[Start of section]
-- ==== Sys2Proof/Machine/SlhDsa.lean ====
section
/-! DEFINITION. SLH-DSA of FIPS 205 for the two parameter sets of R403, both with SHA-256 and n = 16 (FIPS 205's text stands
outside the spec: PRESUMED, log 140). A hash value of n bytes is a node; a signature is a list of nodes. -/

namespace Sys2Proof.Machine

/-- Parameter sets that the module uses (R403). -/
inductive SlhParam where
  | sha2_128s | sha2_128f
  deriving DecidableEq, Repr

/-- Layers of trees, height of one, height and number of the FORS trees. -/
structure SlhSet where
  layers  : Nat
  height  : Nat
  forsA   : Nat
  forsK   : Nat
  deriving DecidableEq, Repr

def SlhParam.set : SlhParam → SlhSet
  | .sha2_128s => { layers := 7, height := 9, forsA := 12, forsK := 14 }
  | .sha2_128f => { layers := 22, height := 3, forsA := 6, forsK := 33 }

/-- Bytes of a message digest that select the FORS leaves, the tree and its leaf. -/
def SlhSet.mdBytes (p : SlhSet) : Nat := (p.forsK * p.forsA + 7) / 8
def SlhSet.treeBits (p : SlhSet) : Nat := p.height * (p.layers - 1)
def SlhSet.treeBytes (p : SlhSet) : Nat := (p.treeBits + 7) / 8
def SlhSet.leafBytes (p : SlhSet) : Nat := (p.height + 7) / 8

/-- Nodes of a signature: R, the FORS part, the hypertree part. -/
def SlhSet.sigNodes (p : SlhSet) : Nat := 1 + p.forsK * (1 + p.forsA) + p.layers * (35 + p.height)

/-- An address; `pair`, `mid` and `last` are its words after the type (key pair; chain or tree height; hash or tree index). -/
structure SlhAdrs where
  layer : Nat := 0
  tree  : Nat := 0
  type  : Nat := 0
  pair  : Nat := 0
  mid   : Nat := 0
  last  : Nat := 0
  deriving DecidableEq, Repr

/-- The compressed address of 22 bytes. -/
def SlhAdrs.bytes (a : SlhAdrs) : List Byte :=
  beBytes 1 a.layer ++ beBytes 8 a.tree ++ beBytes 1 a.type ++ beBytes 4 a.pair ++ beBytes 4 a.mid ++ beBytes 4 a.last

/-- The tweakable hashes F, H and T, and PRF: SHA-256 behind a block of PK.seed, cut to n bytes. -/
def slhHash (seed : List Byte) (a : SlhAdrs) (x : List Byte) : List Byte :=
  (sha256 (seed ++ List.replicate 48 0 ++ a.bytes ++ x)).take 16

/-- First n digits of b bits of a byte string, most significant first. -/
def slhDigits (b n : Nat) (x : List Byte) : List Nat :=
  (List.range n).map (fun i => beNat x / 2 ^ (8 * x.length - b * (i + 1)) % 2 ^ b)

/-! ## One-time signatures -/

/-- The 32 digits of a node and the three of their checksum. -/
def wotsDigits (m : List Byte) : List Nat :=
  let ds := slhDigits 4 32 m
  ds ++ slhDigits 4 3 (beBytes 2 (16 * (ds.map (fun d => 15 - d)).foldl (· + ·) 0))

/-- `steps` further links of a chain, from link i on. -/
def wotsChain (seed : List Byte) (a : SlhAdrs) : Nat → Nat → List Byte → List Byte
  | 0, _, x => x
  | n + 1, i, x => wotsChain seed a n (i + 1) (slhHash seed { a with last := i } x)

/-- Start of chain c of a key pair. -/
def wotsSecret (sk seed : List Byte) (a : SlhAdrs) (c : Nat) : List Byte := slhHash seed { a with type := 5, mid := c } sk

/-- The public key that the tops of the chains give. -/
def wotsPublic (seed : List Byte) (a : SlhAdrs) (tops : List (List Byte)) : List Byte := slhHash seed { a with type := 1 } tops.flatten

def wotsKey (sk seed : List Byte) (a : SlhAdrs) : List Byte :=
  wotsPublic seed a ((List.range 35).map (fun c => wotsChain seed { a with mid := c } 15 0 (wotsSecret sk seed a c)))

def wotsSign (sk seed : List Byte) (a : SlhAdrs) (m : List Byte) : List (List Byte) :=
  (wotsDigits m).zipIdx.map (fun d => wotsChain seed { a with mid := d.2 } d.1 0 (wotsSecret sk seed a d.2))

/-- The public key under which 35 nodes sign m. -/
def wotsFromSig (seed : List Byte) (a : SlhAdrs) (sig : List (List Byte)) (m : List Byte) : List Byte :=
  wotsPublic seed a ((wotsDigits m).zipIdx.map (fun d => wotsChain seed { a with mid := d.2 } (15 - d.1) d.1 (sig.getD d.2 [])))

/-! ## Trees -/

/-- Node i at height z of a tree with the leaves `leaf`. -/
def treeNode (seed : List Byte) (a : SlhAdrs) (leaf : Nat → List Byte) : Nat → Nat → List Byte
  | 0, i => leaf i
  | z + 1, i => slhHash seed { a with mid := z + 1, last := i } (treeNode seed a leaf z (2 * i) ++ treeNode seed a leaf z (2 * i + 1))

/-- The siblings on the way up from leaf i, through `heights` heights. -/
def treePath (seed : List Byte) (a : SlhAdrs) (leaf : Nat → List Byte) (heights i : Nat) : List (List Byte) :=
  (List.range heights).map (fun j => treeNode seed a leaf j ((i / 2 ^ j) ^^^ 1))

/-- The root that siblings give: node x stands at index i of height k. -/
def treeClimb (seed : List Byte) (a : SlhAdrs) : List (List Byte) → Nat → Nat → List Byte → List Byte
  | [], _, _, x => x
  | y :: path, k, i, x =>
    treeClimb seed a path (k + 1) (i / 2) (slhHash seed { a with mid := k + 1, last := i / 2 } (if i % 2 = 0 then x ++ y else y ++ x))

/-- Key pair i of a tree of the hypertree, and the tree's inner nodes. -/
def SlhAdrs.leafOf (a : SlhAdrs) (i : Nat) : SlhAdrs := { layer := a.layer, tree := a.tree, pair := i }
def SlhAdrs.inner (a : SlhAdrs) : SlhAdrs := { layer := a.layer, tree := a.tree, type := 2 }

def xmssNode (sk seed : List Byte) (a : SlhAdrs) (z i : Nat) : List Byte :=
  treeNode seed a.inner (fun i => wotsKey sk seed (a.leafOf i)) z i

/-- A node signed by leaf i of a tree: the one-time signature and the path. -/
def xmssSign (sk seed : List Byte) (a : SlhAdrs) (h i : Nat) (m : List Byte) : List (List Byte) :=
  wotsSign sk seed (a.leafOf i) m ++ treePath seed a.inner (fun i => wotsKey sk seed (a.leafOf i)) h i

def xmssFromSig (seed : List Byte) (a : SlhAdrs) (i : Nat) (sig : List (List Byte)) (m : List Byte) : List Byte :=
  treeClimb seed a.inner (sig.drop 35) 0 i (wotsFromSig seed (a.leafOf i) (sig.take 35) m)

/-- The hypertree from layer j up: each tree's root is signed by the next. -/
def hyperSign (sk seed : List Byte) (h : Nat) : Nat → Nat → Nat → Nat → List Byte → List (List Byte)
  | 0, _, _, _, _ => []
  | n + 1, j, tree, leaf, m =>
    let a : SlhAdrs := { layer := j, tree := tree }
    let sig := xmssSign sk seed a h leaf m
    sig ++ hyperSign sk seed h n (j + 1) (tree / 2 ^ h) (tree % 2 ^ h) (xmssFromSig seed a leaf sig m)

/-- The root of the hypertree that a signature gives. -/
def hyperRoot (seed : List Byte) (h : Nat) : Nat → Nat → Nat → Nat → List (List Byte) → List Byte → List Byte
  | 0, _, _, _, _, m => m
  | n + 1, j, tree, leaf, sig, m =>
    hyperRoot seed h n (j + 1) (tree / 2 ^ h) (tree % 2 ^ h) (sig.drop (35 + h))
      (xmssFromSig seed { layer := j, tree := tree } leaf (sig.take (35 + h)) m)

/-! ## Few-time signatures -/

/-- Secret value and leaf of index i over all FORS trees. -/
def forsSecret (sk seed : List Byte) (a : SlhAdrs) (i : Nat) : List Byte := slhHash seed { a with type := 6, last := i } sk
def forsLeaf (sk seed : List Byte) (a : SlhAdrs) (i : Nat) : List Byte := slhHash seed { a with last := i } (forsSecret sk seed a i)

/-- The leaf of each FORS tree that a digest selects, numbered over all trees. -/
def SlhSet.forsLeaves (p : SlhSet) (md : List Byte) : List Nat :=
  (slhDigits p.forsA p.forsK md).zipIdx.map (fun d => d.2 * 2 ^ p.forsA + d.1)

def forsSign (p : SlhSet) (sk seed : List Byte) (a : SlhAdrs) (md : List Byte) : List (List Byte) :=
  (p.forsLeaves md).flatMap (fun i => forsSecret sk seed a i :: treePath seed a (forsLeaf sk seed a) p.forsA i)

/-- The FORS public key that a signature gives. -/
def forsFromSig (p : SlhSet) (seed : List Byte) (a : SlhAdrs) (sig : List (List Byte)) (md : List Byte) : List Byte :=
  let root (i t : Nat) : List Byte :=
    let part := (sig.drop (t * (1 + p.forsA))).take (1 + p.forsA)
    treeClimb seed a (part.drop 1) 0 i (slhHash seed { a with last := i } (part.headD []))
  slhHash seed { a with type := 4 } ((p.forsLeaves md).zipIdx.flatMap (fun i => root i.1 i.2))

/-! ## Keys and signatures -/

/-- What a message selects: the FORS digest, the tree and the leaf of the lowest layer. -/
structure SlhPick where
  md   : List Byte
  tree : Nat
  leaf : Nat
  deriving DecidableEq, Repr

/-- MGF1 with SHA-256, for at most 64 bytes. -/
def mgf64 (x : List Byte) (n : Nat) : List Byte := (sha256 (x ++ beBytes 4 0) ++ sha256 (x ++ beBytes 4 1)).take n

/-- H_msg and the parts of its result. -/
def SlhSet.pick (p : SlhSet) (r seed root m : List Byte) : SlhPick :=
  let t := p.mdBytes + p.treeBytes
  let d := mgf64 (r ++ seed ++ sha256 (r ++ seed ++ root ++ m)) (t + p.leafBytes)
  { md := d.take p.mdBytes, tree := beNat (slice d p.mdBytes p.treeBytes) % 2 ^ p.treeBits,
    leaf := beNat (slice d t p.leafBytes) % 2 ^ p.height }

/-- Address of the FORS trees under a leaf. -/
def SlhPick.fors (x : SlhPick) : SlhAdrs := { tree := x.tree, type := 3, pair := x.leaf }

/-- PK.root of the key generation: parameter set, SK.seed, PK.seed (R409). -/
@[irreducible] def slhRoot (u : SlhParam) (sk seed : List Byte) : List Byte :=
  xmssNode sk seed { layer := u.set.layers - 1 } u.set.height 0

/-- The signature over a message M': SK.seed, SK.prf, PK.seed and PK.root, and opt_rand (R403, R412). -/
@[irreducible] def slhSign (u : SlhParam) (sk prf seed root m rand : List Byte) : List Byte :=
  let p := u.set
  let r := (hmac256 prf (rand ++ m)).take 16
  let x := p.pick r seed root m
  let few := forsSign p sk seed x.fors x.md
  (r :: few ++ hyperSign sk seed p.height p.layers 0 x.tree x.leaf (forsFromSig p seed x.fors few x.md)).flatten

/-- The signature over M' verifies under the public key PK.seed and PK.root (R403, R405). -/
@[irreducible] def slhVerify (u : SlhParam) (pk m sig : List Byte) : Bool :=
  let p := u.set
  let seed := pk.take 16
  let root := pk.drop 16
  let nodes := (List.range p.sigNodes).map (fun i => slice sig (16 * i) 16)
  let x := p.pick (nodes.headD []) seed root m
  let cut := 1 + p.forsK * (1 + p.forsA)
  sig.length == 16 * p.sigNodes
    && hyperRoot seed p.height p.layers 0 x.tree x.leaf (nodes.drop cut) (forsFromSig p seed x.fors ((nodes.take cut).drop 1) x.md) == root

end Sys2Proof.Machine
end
[End of section]
[Start of section]
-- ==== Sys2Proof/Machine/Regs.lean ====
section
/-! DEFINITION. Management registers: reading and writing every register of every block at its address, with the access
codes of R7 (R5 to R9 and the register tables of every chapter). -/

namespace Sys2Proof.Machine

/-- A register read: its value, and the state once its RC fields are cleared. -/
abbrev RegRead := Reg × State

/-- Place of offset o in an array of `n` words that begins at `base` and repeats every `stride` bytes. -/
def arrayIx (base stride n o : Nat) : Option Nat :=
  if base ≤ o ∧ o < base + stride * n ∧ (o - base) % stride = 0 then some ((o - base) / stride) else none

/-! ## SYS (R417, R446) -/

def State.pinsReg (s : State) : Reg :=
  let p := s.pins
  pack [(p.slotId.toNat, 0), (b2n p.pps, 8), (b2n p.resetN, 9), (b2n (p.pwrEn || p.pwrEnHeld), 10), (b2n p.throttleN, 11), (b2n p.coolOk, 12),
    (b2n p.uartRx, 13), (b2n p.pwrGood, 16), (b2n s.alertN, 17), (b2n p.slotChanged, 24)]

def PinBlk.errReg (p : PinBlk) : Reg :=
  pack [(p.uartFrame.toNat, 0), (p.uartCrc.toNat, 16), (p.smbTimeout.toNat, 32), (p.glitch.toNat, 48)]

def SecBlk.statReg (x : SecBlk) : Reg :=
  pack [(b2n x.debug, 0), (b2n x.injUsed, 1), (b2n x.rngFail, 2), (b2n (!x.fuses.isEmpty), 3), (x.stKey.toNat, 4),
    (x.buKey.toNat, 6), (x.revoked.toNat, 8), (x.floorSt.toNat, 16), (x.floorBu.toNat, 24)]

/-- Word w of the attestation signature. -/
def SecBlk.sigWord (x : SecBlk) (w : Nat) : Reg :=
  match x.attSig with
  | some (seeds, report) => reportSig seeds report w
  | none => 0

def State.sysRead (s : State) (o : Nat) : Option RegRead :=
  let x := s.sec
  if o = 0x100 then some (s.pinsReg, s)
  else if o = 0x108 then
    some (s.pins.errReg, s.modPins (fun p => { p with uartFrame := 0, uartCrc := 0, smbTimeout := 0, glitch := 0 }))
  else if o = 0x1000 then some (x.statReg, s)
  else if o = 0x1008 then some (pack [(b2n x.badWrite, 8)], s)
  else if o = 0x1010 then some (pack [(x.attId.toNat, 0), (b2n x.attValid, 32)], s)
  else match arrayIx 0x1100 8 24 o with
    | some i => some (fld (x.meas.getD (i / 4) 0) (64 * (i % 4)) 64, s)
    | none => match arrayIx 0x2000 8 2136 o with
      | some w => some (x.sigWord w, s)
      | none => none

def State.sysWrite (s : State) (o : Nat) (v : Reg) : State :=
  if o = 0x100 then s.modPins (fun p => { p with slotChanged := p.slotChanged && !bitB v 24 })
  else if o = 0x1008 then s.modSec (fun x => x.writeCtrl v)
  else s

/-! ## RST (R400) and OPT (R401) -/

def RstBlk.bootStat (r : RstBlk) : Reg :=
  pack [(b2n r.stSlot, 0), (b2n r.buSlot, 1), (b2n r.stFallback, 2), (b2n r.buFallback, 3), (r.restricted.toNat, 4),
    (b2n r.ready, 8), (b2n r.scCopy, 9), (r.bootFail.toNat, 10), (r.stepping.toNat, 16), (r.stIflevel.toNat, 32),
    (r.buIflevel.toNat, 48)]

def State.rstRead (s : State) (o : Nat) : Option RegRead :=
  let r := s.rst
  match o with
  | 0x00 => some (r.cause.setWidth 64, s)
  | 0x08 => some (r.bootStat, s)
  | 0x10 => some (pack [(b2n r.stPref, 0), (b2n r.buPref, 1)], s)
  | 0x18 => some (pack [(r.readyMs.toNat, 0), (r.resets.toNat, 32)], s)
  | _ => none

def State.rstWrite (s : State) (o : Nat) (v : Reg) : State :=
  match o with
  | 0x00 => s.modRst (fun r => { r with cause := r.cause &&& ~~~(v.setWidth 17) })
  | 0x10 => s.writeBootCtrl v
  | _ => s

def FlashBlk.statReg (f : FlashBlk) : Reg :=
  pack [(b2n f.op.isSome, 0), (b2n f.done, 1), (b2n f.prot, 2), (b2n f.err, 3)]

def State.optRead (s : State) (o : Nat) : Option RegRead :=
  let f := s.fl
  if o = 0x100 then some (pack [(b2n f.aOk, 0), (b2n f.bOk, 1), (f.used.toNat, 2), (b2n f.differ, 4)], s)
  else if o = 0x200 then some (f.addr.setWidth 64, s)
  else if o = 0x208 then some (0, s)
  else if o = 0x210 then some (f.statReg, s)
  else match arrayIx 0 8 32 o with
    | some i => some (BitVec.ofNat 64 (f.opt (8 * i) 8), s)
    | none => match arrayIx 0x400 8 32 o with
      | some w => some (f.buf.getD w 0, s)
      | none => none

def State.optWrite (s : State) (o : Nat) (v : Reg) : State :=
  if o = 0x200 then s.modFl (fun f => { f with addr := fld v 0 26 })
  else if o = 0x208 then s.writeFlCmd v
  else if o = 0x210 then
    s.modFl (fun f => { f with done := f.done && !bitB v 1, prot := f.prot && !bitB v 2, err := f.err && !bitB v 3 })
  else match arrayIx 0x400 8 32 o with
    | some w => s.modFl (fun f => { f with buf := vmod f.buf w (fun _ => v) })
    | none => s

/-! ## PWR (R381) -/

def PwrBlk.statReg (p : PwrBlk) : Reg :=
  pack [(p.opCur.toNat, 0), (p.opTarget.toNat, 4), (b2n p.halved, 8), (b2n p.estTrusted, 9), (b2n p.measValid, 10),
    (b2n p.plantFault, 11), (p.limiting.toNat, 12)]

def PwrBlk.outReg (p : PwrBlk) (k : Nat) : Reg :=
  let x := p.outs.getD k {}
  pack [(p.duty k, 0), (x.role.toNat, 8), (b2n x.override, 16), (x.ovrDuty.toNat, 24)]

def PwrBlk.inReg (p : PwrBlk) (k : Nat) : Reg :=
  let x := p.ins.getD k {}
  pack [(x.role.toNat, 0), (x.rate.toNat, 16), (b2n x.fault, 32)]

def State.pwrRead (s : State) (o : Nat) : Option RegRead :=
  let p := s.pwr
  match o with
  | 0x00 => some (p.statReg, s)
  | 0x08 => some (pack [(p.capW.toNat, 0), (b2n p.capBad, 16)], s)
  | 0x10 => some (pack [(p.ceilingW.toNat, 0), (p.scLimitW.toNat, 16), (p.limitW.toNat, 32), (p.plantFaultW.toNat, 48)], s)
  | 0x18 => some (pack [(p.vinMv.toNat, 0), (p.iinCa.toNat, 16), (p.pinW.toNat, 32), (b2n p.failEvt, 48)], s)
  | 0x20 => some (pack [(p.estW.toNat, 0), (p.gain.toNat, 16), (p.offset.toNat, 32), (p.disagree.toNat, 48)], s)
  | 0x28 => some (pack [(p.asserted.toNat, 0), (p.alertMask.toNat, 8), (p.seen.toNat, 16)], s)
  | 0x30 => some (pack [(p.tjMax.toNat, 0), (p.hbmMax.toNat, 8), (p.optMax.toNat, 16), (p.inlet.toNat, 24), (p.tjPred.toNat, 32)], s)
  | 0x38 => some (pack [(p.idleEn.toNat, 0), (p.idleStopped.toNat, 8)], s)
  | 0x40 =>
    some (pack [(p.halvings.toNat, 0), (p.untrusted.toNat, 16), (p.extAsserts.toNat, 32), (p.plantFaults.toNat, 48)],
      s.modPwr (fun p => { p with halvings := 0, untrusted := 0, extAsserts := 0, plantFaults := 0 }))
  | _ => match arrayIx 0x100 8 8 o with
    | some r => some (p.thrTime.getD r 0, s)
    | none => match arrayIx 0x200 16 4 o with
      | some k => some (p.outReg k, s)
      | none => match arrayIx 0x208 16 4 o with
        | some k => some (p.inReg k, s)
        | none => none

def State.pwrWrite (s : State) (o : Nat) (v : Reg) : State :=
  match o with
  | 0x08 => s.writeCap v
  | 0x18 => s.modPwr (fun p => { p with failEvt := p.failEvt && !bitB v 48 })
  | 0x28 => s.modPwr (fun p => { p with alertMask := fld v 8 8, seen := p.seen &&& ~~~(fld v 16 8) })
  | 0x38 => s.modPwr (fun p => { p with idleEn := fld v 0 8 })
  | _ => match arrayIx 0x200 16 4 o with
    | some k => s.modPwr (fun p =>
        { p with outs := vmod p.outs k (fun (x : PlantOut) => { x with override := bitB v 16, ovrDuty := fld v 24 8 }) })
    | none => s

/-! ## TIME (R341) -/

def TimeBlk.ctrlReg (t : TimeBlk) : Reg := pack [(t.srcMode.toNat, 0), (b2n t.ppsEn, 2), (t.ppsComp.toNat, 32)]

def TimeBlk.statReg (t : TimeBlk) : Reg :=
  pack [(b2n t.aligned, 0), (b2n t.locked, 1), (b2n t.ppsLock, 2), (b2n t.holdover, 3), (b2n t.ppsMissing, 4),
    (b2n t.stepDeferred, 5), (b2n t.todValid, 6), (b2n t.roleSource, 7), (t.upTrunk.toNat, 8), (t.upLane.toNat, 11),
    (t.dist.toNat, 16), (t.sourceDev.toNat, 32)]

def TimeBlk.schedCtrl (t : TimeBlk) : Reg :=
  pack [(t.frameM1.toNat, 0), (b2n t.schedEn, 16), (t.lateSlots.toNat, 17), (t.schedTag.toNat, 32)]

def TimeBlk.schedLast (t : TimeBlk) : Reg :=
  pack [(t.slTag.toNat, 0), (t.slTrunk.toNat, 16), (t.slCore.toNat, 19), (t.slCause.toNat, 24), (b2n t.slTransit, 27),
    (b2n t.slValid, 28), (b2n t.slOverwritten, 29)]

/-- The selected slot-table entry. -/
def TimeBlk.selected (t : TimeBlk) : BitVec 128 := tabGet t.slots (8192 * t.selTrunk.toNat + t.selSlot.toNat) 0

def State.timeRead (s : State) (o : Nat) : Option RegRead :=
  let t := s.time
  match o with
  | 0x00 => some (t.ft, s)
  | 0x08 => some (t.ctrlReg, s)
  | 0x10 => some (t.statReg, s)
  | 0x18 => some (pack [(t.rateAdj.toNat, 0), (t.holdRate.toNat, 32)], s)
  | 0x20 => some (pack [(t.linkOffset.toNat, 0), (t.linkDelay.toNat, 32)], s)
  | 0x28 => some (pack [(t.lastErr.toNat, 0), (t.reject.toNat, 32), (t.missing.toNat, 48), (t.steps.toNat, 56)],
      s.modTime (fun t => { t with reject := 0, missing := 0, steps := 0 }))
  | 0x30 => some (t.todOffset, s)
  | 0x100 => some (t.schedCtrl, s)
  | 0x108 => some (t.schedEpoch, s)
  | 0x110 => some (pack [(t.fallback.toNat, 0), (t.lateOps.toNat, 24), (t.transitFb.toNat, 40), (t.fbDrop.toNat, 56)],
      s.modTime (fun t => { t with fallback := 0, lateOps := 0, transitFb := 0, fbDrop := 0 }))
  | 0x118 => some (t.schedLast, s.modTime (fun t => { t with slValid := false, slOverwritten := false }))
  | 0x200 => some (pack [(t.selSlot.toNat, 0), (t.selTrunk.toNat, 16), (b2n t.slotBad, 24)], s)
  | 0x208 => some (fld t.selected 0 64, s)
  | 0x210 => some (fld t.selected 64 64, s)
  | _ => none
[End of section]
Task objective:
Start with the line above that contains "-- ==== Sys2Proof/Machine/SlhDsa.lean" and stop after the line that contains "n bytes. -/". Output those lines exactly, and only those.

Response box:
-- ==== Sys2Proof/Machine/SlhDsa.lean ====
section
/-! DEFINITION. SLH-DSA of FIPS 205 for the two parameter sets of R403, both with SHA-256 and n = 16 (FIPS 205's text stands
outside the spec: PRESUMED, log 140). A hash value of n bytes is a node; a signature is a list of nodes. -/

namespace Sys2Proof.Machine

/-- Parameter sets that the module uses (R403). -/
inductive SlhParam where
  | sha2_128s | sha2_128f
  deriving DecidableEq, Repr

/-- Layers of trees, height of one, height and number of the FORS trees. -/
structure SlhSet where
  layers  : Nat
  height  : Nat
  forsA   : Nat
  forsK   : Nat
  deriving DecidableEq, Repr

def SlhParam.set : SlhParam → SlhSet
  | .sha2_128s => { layers := 7, height := 9, forsA := 12, forsK := 14 }
  | .sha2_128f => { layers := 22, height := 3, forsA := 6, forsK := 33 }

/-- Bytes of a message digest that select the FORS leaves, the tree and its leaf. -/
def SlhSet.mdBytes (p : SlhSet) : Nat := (p.forsK * p.forsA + 7) / 8
def SlhSet.treeBits (p : SlhSet) : Nat := p.height * (p.layers - 1)
def SlhSet.treeBytes (p : SlhSet) : Nat := (p.treeBits + 7) / 8
def SlhSet.leafBytes (p : SlhSet) : Nat := (p.height + 7) / 8

/-- Nodes of a signature: R, the FORS part, the hypertree part. -/
def SlhSet.sigNodes (p : SlhSet) : Nat := 1 + p.forsK * (1 + p.forsA) + p.layers * (35 + p.height)

/-- An address; `pair`, `mid` and `last` are its words after the type (key pair; chain or tree height; hash or tree index). -/
structure SlhAdrs where
  layer : Nat := 0
  tree  : Nat := 0
  type  : Nat := 0
  pair  : Nat := 0
  mid   : Nat := 0
  last  : Nat := 0
  deriving DecidableEq, Repr

/-- The compressed address of 22 bytes. -/
def SlhAdrs.bytes (a : SlhAdrs) : List Byte :=
  beBytes 1 a.layer ++ beBytes 8 a.tree ++ beBytes 1 a.type ++ beBytes 4 a.pair ++ beBytes 4 a.mid ++ beBytes 4 a.last

/-- The tweakable hashes F, H and T, and PRF: SHA-256 behind a block of PK.seed, cut to n bytes. -/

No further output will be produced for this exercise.